Am vergangenen Samstag sah ich auf dem Fußballplatz das Nullnull der Stuttgarter Kickers gegen Elversberg in der dritten Liga. Beinahe hätte ich mit meiner Stadionwurst geworfen. Kurz darauf beschäftigte ich mich im Fernsehen mit der ersten Liga. Mitten in der „Sportschau“ den Nullnull-Unterhalter Beckmann vor Augen, wurde ich wütend: Ich zog meinen Mantel an, schlug die Haustür hinter mir zu und ging zur Show des famosen Berliner Unterhaltungsorchesters Die Ärzte, das unter dem Gütesiegel Punkrock seit Jahr und Tag frustrierte Menschen wieder auf die Beine bringt. Kaum hatte ich in der Sporthalle Platz genommen, um Fußball zu vergessen, sangen Die Ärzte: „Der Himmel ist blau / Und der Rest deines Lebens wird schön.“

Ich muss Ihnen nicht sagen, dass man die Kickers auch die Blauen nennt. In aller Form bitte ich darum, die Kolumne, die Sie gerade lesen, nicht als Beitrag zur Lage der Liga zu sehen, sondern als Bericht über die Schieflage des Lebens: Der zweite Ärzte-Song des Abends hieß „Scheitern“, der letzte „Zu spät“.

Am Nachmittag auf dem Kickersplatz hatte neben mir Jack, ein Londoner Arsenal-Fan auf Besuch in Stuttgart, die Blamage miterlebt. Als ich ihm zum Abschied den Rat gab, die nächsten Tage schönere Plätze der Stadt aufzusuchen als das Kickersstadion, sagte er, ohne einen Anflug von Humor: „Es war sehr schön hier. Das ist dein Club, egal, ob du unten bist oder oben.“ Okay, dachte ich, ein Fish-and-Chips-Mann bleibt ein Fish-and-Chips-Mann, egal, ob er bei der EM spielt oder nicht. Und womöglich haben die Engländer recht: Warum sollte man neuerdings zum Fußball nach Österreich reisen? Früher, wird der Motivationsguru Klinsmann den Engländern beibringen, hielten wir dort nicht einmal zum Tanken an.

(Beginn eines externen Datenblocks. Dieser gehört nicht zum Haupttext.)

-- ==== Sys2Proof/Machine/Framing.lean ====
section
/-! DEFINITION. FRAME_STEP after the header peek (R172 to R176): the bounds check, the dispatch result, the verdict and
the acceptance, shared by all header instructions. -/

namespace Sys2Proof.Machine

/-- The verdict on the packet at OFFSET: OK when FRAME_ONLY = 1, TD's otherwise (R172, R180). -/
def verdict (k : PacketClass) (dl : Nat) (s : State) : ErrCode :=
  if s.frameOnly then .ok else tdVerdict k (window dl s)

/-- The descriptor of the packet at OFFSET (R38, R172). -/
def descriptorOf (k : PacketClass) (h : Header) (s : State) : Descriptor :=
  let pd := padDetect h.p h.declaredLength (lastByte h.declaredLength s)
  { hdr := h.pack
    off := s.offset
    len := BitVec.ofNat 32 h.declaredLength
    tag := classTag k
    padFlag := pd.flag
    padValid := pd.valid
    padCount := pd.count }

/-- Acceptance (R176): the descriptor is written, the counters advance, and the run finishes OK at the buffer's end. -/
def accept (k : PacketClass) (h : Header) (s : State) : State :=
  let t := recordPacket (descriptorOf k h s) h.declaredLength s
  if s.offset.toNat + h.declaredLength = s.bufLen.toNat then finish .ok 0#32 t else t

/-- The rest of FRAME_STEP for a header a class is registered for (R172): the bounds check comes first (R173, R304). -/
def frameAs (k : PacketClass) (h : Header) (s : State) : State :=
  if remaining s < h.declaredLength then finish .packetTooShort s.offset s
  else
    match verdict k h.declaredLength s with
    | .ok => accept k h s
    | e => finish e s.offset s

/-- The rest of FRAME_STEP for a header the dispatch table rejects (R172, R174). -/
def frameReject (e : ErrCode) (h : Header) (s : State) : State :=
  if remaining s < h.declaredLength then finish .packetTooShort s.offset s
  else finish e s.offset s

end Sys2Proof.Machine
end

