-- ==== Sys2Proof/Laws/Memory.lean ====
section
/-! SUPPORT. The laws of the canonical lists behind IBUF and DTAB: a read after a write, and that every memory operation
keeps the canonical form. -/

namespace Sys2Proof.Machine

theorem Cells.lookup_insert_same {α : Type} (a : Nat) (v : α) (l : List (Nat × α)) :
    Cells.lookup (Cells.insert a v l) a = some v := by
  induction l with
  | nil => simp [Cells.insert, Cells.lookup]
  | cons c rest ih =>
    obtain ⟨k, x⟩ := c
    simp only [Cells.insert]
    split
    · simp [Cells.lookup]
    · split
      · simp [Cells.lookup]
      · next h => simp [Cells.lookup, h, ih]

theorem Cells.lookup_insert_other {α : Type} {a b : Nat} (v : α) (l : List (Nat × α)) (hne : b ≠ a) :
    Cells.lookup (Cells.insert a v l) b = Cells.lookup l b := by
  induction l with
  | nil => simp [Cells.insert, Cells.lookup, hne]
  | cons c rest ih =>
    obtain ⟨k, x⟩ := c
    simp only [Cells.insert]
    split
    · simp [Cells.lookup, hne]
    · split
      · next h => subst h; simp [Cells.lookup, hne]
      · simp [Cells.lookup, ih]

theorem Cells.risingFrom_mono {α : Type} {hi lo lo' : Nat} {l : List (Nat × α)} (hle : lo' ≤ lo)
    (h : Cells.risingFrom hi lo l = true) : Cells.risingFrom hi lo' l = true := by
  cases l with
  | nil => rfl
  | cons c rest =>
    obtain ⟨k, x⟩ := c
    simp only [Cells.risingFrom, Bool.and_eq_true, decide_eq_true_eq] at h ⊢
    exact ⟨⟨by omega, h.1.2⟩, h.2⟩

theorem Cells.risingFrom_insert {α : Type} {hi lo a : Nat} (v : α) {l : List (Nat × α)} (hlo : lo ≤ a) (hhi : a < hi)
    (h : Cells.risingFrom hi lo l = true) : Cells.risingFrom hi lo (Cells.insert a v l) = true := by
  induction l generalizing lo with
  | nil => simp [Cells.insert, Cells.risingFrom, hlo, hhi]
  | cons c rest ih =>
    obtain ⟨k, x⟩ := c
    simp only [Cells.risingFrom, Bool.and_eq_true, decide_eq_true_eq] at h
    obtain ⟨⟨h1, h2⟩, h3⟩ := h
    simp only [Cells.insert]
    split
    · simp only [Cells.risingFrom, Bool.and_eq_true, decide_eq_true_eq]
      exact ⟨⟨hlo, hhi⟩, ⟨by omega, h2⟩, h3⟩
    · split
      · next he =>
        subst he
        simp only [Cells.risingFrom, Bool.and_eq_true, decide_eq_true_eq]
        exact ⟨⟨hlo, hhi⟩, h3⟩
      · simp only [Cells.risingFrom, Bool.and_eq_true, decide_eq_true_eq]
        exact ⟨⟨h1, h2⟩, ih (by omega) h3⟩

/-- A byte write keeps IBUF's canonical form where the host's write has an effect (R60). -/
theorem writeByte_wf {s : State} {a : Nat} (v : Byte) (ha : a < s.params.maxIbuf.toNat)
    (h : Memory.wf s.params.maxIbuf s.ibuf = true) :
    Memory.wf (writeByte a v s).params.maxIbuf (writeByte a v s).ibuf = true :=
  Cells.risingFrom_insert v (Nat.zero_le a) ha h

/-- An engine write keeps DTAB's canonical form below D_DEPTH (R175). -/
theorem recordPacket_wf {s : State} (d : Descriptor) (n : Nat) (hi : s.pktCount.toNat < dtabDepth s.params)
    (h : Dtab.wf s.params s.dtab = true) :
    Dtab.wf (recordPacket d n s).params (recordPacket d n s).dtab = true :=
  Cells.risingFrom_insert d (Nat.zero_le _) hi h

/-- The memories of the state after reset are in canonical form. -/
theorem reset_wf : Memory.wf State.reset.params.maxIbuf State.reset.ibuf = true ∧
    Dtab.wf State.reset.params State.reset.dtab = true :=
  ⟨rfl, rfl⟩

theorem readByte_writeByte_same (s : State) (a : Nat) (v : Byte) : readByte (writeByte a v s) a = v := by
  simp [readByte, Cells.lookup_insert_same]

theorem readByte_writeByte_other (s : State) {a b : Nat} (v : Byte) (hne : b ≠ a) :
    readByte (writeByte a v s) b = readByte s b := by
  simp [readByte, Cells.lookup_insert_other v s.ibuf hne]

theorem dtabWord_recordPacket_same (s : State) (d : Descriptor) (n k : Nat) :
    dtabWord (recordPacket d n s) s.pktCount.toNat k = descriptorWord d k := by
  simp [dtabWord, Cells.lookup_insert_same]

theorem dtabWord_recordPacket_other (s : State) (d : Descriptor) (n k : Nat) {i : Nat} (hne : i ≠ s.pktCount.toNat) :
    dtabWord (recordPacket d n s) i k = dtabWord s i k := by
  simp [dtabWord, Cells.lookup_insert_other d s.dtab hne]

/-- What a byte reads as depends on IBUF and the reset count only. -/
theorem readByte_congr {s t : State} (hm : t.ibuf = s.ibuf) (hr : t.resets = s.resets) (a : Nat) :
    readByte t a = readByte s a := by
  simp [readByte, hm, hr]

/-- What a DTAB word reads as depends on DTAB and the reset count only. -/
theorem dtabWord_congr {s t : State} (hm : t.dtab = s.dtab) (hr : t.resets = s.resets) (i k : Nat) :
    dtabWord t i k = dtabWord s i k := by
  simp [dtabWord, hm, hr]

theorem memRead_congr {s t : State} (hm : t.ibuf = s.ibuf) (hr : t.resets = s.resets) (a n : Nat) :
    memRead t a n = memRead s a n := by
  induction n generalizing a with
  | zero => rfl
  | succ n ih => simp [memRead, readByte_congr hm hr, ih]

@[simp] theorem memRead_length (s : State) (a n : Nat) : (memRead s a n).length = n := by
  induction n generalizing a with
  | zero => rfl
  | succ n ih => simp [memRead, ih]

theorem memRead_getElem (s : State) (a n i : Nat) (hi : i < n) :
    (memRead s a n)[i]? = some (readByte s (a + i)) := by
  induction n generalizing a i with
  | zero => omega
  | succ n ih =>
    cases i with
    | zero => simp [memRead]
    | succ i => simp [memRead, ih (a + 1) i (by omega), Nat.add_assoc, Nat.add_comm 1 i]

end Sys2Proof.Machine
end

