/-- What a native access does always completes (R70). -/
theorem accessEffect_result (a : Access) (s : State) : ∃ t, accessEffect a s = .next t ∧ AccessResult s t := by
  cases a with
  | csrRead off => exact ⟨_, rfl, .ignored⟩
  | csrWrite off w =>
    cases hd : decodeCsrWrite off w with
    | ok i =>
      obtain ⟨t, ht, ⟨h, hf, -⟩ | ⟨o, v, -, hc⟩⟩ := exec_result i s
      · obtain ⟨o, v, hf'⟩ := decodeCsrWrite_form hd s.params.fbFormatMap
        simp [hf] at hf'
      · exact ⟨t, by simp [accessEffect, hd, ht], .command hc⟩
    | error e =>
      refine ⟨csrStore off w s, by simp [accessEffect, hd], ?_⟩
      rcases csrStore_cases off w s with h | ⟨hb, h⟩ | ⟨hb, hw, h⟩ | h <;> rw [h]
      · exact .ignored
      · exact .setsFrameOnly _ hb
      · exact .setsBufLen _ hb hw
      · exact .setsEncFields _
  | ibufRead a => exact ⟨_, rfl, .ignored⟩
  | ibufWrite a v =>
    refine ⟨_, rfl, ?_⟩
    unfold ibufStore
    split
    · next h => exact .writes a v h.1 h.2
    · exact .ignored
  | dtabRead off => exact ⟨_, rfl, .ignored⟩
  | dtabWrite off w => exact ⟨_, rfl, .ignored⟩

/-- A native access always completes (R70). -/
theorem hostAccess_result (a : Access) (s : State) : ∃ t, hostAccess a s = .next t ∧ AccessResult s t := by
  unfold hostAccess
  split
  · exact ⟨_, rfl, .reads _⟩
  · exact accessEffect_result a s

@[simp] theorem hostAccess_csrRead (off : BitVec 8) (s : State) :
    hostAccess (.csrRead off) s = .next (respond (csrRead off s) s) := rfl
@[simp] theorem hostAccess_csrWrite (off : BitVec 8) (w : Word) (s : State) :
    hostAccess (.csrWrite off w) s =
      match decodeCsrWrite off w with
      | .ok i => exec i s
      | .error _ => .next (csrStore off w s) := rfl
@[simp] theorem hostAccess_ibufRead (a : Nat) (s : State) :
    hostAccess (.ibufRead a) s = .next (respond ((ibufRead a s).setWidth 32) s) := rfl
@[simp] theorem hostAccess_ibufWrite (a : Nat) (v : Byte) (s : State) :
    hostAccess (.ibufWrite a v) s = .next (ibufStore a v s) := rfl
@[simp] theorem hostAccess_dtabRead (off : Nat) (s : State) :
    hostAccess (.dtabRead off) s = .next (respond (dtabRead off s) s) := rfl
@[simp] theorem hostAccess_dtabWrite (off : Nat) (w : Word) (s : State) :
    hostAccess (.dtabWrite off w) s = .next s := rfl

/-- What a host step can leave (R350); the native accesses of the host and of its bus act alike. -/
inductive HostResult (s : State) : State → Prop where
  | nothing : HostResult s s
  | access (left : List HostAction) {t : State} (h : AccessResult (setHost left s) t) : HostResult s t
  | waits (rest : List HostAction) (hh : s.host = .wait :: rest) (hb : s.busy = true) :
      HostResult s (respond (statusWord s) s)
  | waited (rest : List HostAction) (hh : s.host = .wait :: rest) (hb : s.busy = false) :
      HostResult s (respond (statusWord s) (setHost rest s))
  | busReplies (rest : List HostAction) (b : BusAccess) (answers pieces : List Word)
      (hh : s.host = .bus b answers :: rest) : HostResult s (respondAll pieces (setHost rest s))
  | resets (rest : List HostAction) (hh : s.host = .reset :: rest) : HostResult s (resetBlock (setHost rest s))

theorem hostStep_result {s t : State} (h : hostStep s = .next t) : HostResult s t := by
  unfold hostStep at h
  split at h
  · cases h; exact .nothing
  · next a rest hh =>
    obtain ⟨t', ht', hr⟩ := hostAccess_result a (setHost rest s)
    rw [ht'] at h
    cases h
    exact .access _ hr
  · next rest hh =>
    cases h
    cases hb : s.busy with
    | true => exact .waits rest hh hb
    | false => exact .waited rest hh hb
  · next b answers rest hh =>
    unfold busAccess at h
    split at h
    · cases h
    · cases h; exact .busReplies rest b answers _ hh
    · next a _ =>
      obtain ⟨t', ht', hr⟩ :=
        accessEffect_result a (setHost (.bus b (answers ++ [(accessValue a s).getD 0#32]) :: rest) s)
      rw [ht'] at h
      cases h
      exact .access _ hr
  · next rest hh => cases h; exact .resets rest hh

/-- What an engine step can leave (R172). -/
inductive EngineResult (s : State) : State → Prop where
  | disabled (hb : s.busy = false) : EngineResult s s
  | peekFails (hb : s.busy = true) (hr : remaining s < 4) : EngineResult s (finish .invalidHeader s.offset s)
  | frames {t : State} (hb : s.busy = true) (h : FrameResult s t) : EngineResult s t

theorem engineStep_result (s : State) : ∃ t, engineStep s = .next t ∧ EngineResult s t := by
  unfold engineStep
  cases hb : s.busy with
  | false => exact ⟨s, by simp, .disabled hb⟩
  | true =>
    cases hf : fetch s with
    | error e => exact ⟨_, by simp, .peekFails hb (fetch_error hf)⟩
    | ok i =>
      obtain ⟨t, ht, ⟨h, -, hr⟩ | ⟨o, v, hf', -⟩⟩ := exec_result i s
      · exact ⟨t, by simpa using ht, .frames hb hr⟩
      · obtain ⟨hd, hf''⟩ := fetch_form hf s.params.fbFormatMap
        simp [hf'] at hf''

/-- On the engine's turn the step is the engine's (R350). -/
theorem step_engineTurn {s : State} (h : engineTurn s) : step s = engineStep (afterPick s) := by
  have hp : pickedAgent s = .engine := by
    rcases h with h | ⟨h, hb⟩
    · unfold pickedAgent
      cases hs : s.sched <;> simp_all
    · simp [pickedAgent, h, defaultAgent, hb]
  unfold step
  rw [hp]
  rfl

/-- On the host's turn the step is the host's (R350). -/
theorem step_hostTurn {s : State} (h : hostTurn s) : step s = hostStep (afterPick s) := by
  have hp : pickedAgent s = .host := by
    rcases h with h | ⟨h, hb⟩
    · unfold pickedAgent
      cases hs : s.sched <;> simp_all
    · simp [pickedAgent, h, defaultAgent, hb]
  unfold step
  rw [hp]
  rfl

/-- It is the engine's turn or the host's, and not both. -/
theorem turn_cases (s : State) : (engineTurn s ∧ ¬ hostTurn s) ∨ (hostTurn s ∧ ¬ engineTurn s) := by
  unfold engineTurn hostTurn
  cases hs : s.sched with
  | nil => cases hb : s.busy <;> simp
  | cons a rest => cases a <;> simp

/-- What one step can leave (R350): a host step or an engine step from the state with the pick used up. -/
theorem step_result {s t : State} (h : step s = .next t) :
    (hostTurn s ∧ HostResult (afterPick s) t) ∨ (engineTurn s ∧ EngineResult (afterPick s) t) := by
  rcases turn_cases s with ⟨ht, -⟩ | ⟨ht, -⟩
  · right
    obtain ⟨t', ht', hr⟩ := engineStep_result (afterPick s)
    rw [step_engineTurn ht, ht'] at h
    cases h
    exact ⟨ht, hr⟩
  · left
    rw [step_hostTurn ht] at h
    exact ⟨ht, hostStep_result h⟩

/-- What acceptance leaves, field by field (R176). -/
theorem accept_fields (k : PacketClass) (h : Header) (s : State) :
    (accept k h s).dtab = Cells.insert s.pktCount.toNat (descriptorOf k h s) s.dtab ∧
    (accept k h s).pktCount = s.pktCount + 1#32 ∧
    (accept k h s).offset = s.offset + BitVec.ofNat 32 h.declaredLength ∧
    (accept k h s).bufLen = s.bufLen ∧ (accept k h s).frameOnly = s.frameOnly ∧
    (accept k h s).ibuf = s.ibuf ∧ (accept k h s).params = s.params := by
  simp only [accept]
  split <;> simp

/-- How acceptance leaves the run (R176): finished OK at the buffer's end, as it was otherwise. -/
theorem accept_control (k : PacketClass) (h : Header) (s : State) :
    (s.offset.toNat + h.declaredLength = s.bufLen.toNat ∧ (accept k h s).busy = false ∧ (accept k h s).done = true ∧
      (accept k h s).err = .ok ∧ (accept k h s).errOffset = 0#32) ∨
    (s.offset.toNat + h.declaredLength ≠ s.bufLen.toNat ∧ (accept k h s).busy = s.busy ∧
      (accept k h s).done = s.done ∧ (accept k h s).err = s.err ∧ (accept k h s).errOffset = s.errOffset) := by
  simp only [accept]
  split
  · next he => left; simp [he]
  · next he => right; simp [he]

/-- Acceptance leaves the encode unit and the world outside alone (R230). -/
theorem accept_frame (k : PacketClass) (h : Header) (s : State) :
    (accept k h s).encFields = s.encFields ∧ (accept k h s).encHdr = s.encHdr ∧
    (accept k h s).encOffset = s.encOffset ∧ (accept k h s).encErr = s.encErr ∧
    (accept k h s).encCount = s.encCount ∧ (accept k h s).resets = s.resets ∧ (accept k h s).host = s.host ∧
    (accept k h s).sched = s.sched ∧ (accept k h s).responses = s.responses := by
  simp only [accept]
  split <;> simp

end Sys2Proof.Machine
end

Das erinnert mich an den „Hattrick“-Stammtisch des DSF vom Sonntag: Als in der Debatte um die deutsche Fußballerausbildung Hannovers Trainer Hekking voller Stolz erzählte, sein Team 96 habe mit acht Deutschen gespielt, konterte sein Kollege Lattek: „Sind Sie ausländerfeindlich?“

Der 14. Spieltag, dies zur Lage des Lebens, verlief eher langweilig. Hannover verlor mit seinen vielen Deutschen, der VfB gewann ohne seinen großen Türken, und die Bayern gewannen mit ihrem Weltweihnachtszirkus wie früher mitten in der Krise. So wundert es nicht, wenn alle weiter die Frage beschäftigte, ob der DFBManager Bierhoff ein Oberlehrer sei.

Barer Unsinn. Oberlehrer tragen nicht Maßanzüge, sondern Turnhosen, wenn sie bei ihrem Anspruch auf „brasilianische Spielweise“ ihre „Füße aus Malta“ in Flipflops verstecken. Auch das Argument des Leverkusener Sportdirektors Völler, Bierhoff dürfe den Spielbetrieb nicht kritisieren, weil er selbst kein großer Spieler gewesen sei, ist Humbug: Man kann ja dem Daimler-Chef Zetsche nicht vorwerfen, er habe keine Ahnung von der S-Klasse, weil er früher noch schlechter eingeparkt habe als die Frau seines Vorgängers Schrempp. Völler muss sich selbst an der Nase ziehen: Wie kann es sich ausgerechnet ein Mann mit Oberlippenbart herausnehmen, einen anderen Mann zu rasieren?

Zur besseren Einschätzung der Lage des Lebens tragen solche Diskussionen nicht bei. Ihr Motivationsschub fürs Publikum kommt an keinen Ärzte-Song heran. Man weiß ja nicht einmal, was zuletzt höheren argumentativen Wert besaß: Völlers Einwurf in den Intimbereich des Fußballtaktikers Bierhoff oder der Flug einer Schwarzwälder Kirschtorte in den Fünfmeterraum des Politstrategen Oettinger.